- **To do**:
Return the lines of the data below exactly. Start at the first and end with the line containing "queue's rest (95_what_each_step_holds.md).".
*** Begin section ***
-- ==== Sys2Proof/Certificates/Slice0/Obligations.lean ====
section
/-!
DEFINITION. The statements about the part, in the order of OBLIGATIONS.json.
-/

open Sys2Proof Sys2Proof.Machine

/-! ## The queue of waiting commands and the taking of frames -/

/-- One step executes the command at the front of the queue on the state with the queue's rest (95_what_each_step_holds.md).
That an empty queue leaves the state as it is, is the model's choice (log 1). -/
def Obligations.StepTakesTheFrontCommand : Prop :=
  ∀ s : State, (∀ c rest, s.pending = c :: rest → step s = exec c (s.withPending rest))
    ∧ (s.pending = [] → step s = .next s)

/-- No command touches the queue of waiting commands (95_what_each_step_holds.md); that power-on reset keeps it too is the
model's choice (log 43). -/
def Obligations.ExecKeepsThePendingQueue : Prop := ∀ c s t, exec c s = .next t → t.pending = s.pending

/-- COMMAND_TAKEN (R163): the oldest frame leaves the command queue, and the command that its code names (R183) is executed;
a code that names none is UNKNOWN_COMMAND. It happens only when the part is not STARTING, the queue is not empty and a
response place is free; that nothing happens otherwise is the model's choice (log 2).
A command that the link cannot take changes nothing (R163 says when a link takes one; that the waiting command leaves the
state as it is, is the model's choice, log 2).
A code outside the table of R183 is answered UNKNOWN_COMMAND, its payload ignored (R163); a code of the table is another
command's step (log 3). -/
def Obligations.CommandTakenRunsTheOldestFrame : Prop :=
  (∀ l s,
     (∀ f rest, (s.links.get l).commands = f :: rest → s.starting = false → (s.links.get l).responses.length < 16 →
       ∃ t, exec (.commandTaken l) s = .next t
         ∧ exec (instrOf l f) (s.setLink l { s.links.get l with commands := rest }) = .next t)
     ∧ ((s.links.get l).commands = [] ∨ s.starting = true ∨ 16 ≤ (s.links.get l).responses.length →
       exec (.commandTaken l) s = .next s))
  ∧ (∀ l f s, canTake s l = false → exec (instrOf l f) s = .next s)
  ∧ (∀ l tag (code : Byte) payload s,
       let known := code.toNat = 0x10 ∨ (0x20 ≤ code.toNat ∧ code.toNat ≤ 0x24) ∨ (0x30 ≤ code.toNat ∧ code.toNat ≤ 0x33)
         ∨ (0x40 ≤ code.toNat ∧ code.toNat ≤ 0x46) ∨ (0x50 ≤ code.toNat ∧ code.toNat ≤ 0x54)
         ∨ (0x60 ≤ code.toNat ∧ code.toNat ≤ 0x6D) ∨ (0x70 ≤ code.toNat ∧ code.toNat ≤ 0x77) ∨ code.toNat = 0x80
         ∨ (0x90 ≤ code.toNat ∧ code.toNat ≤ 0x93) ∨ (0xA0 ≤ code.toNat ∧ code.toNat ≤ 0xA2)
       (¬ known → canTake s l = true → RefusedWith .unknownCommand (.unknownCommand l tag code payload) l tag code s)
         ∧ (known → exec (.unknownCommand l tag code payload) s = .next s))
*** End section ***
- **Solution to the exercise**:
-- ==== Sys2Proof/Certificates/Slice0/Obligations.lean ====
section
/-!
DEFINITION. The statements about the part, in the order of OBLIGATIONS.json.
-/

open Sys2Proof Sys2Proof.Machine

/-! ## The queue of waiting commands and the taking of frames -/

/-- One step executes the command at the front of the queue on the state with the queue's rest (95_what_each_step_holds.md).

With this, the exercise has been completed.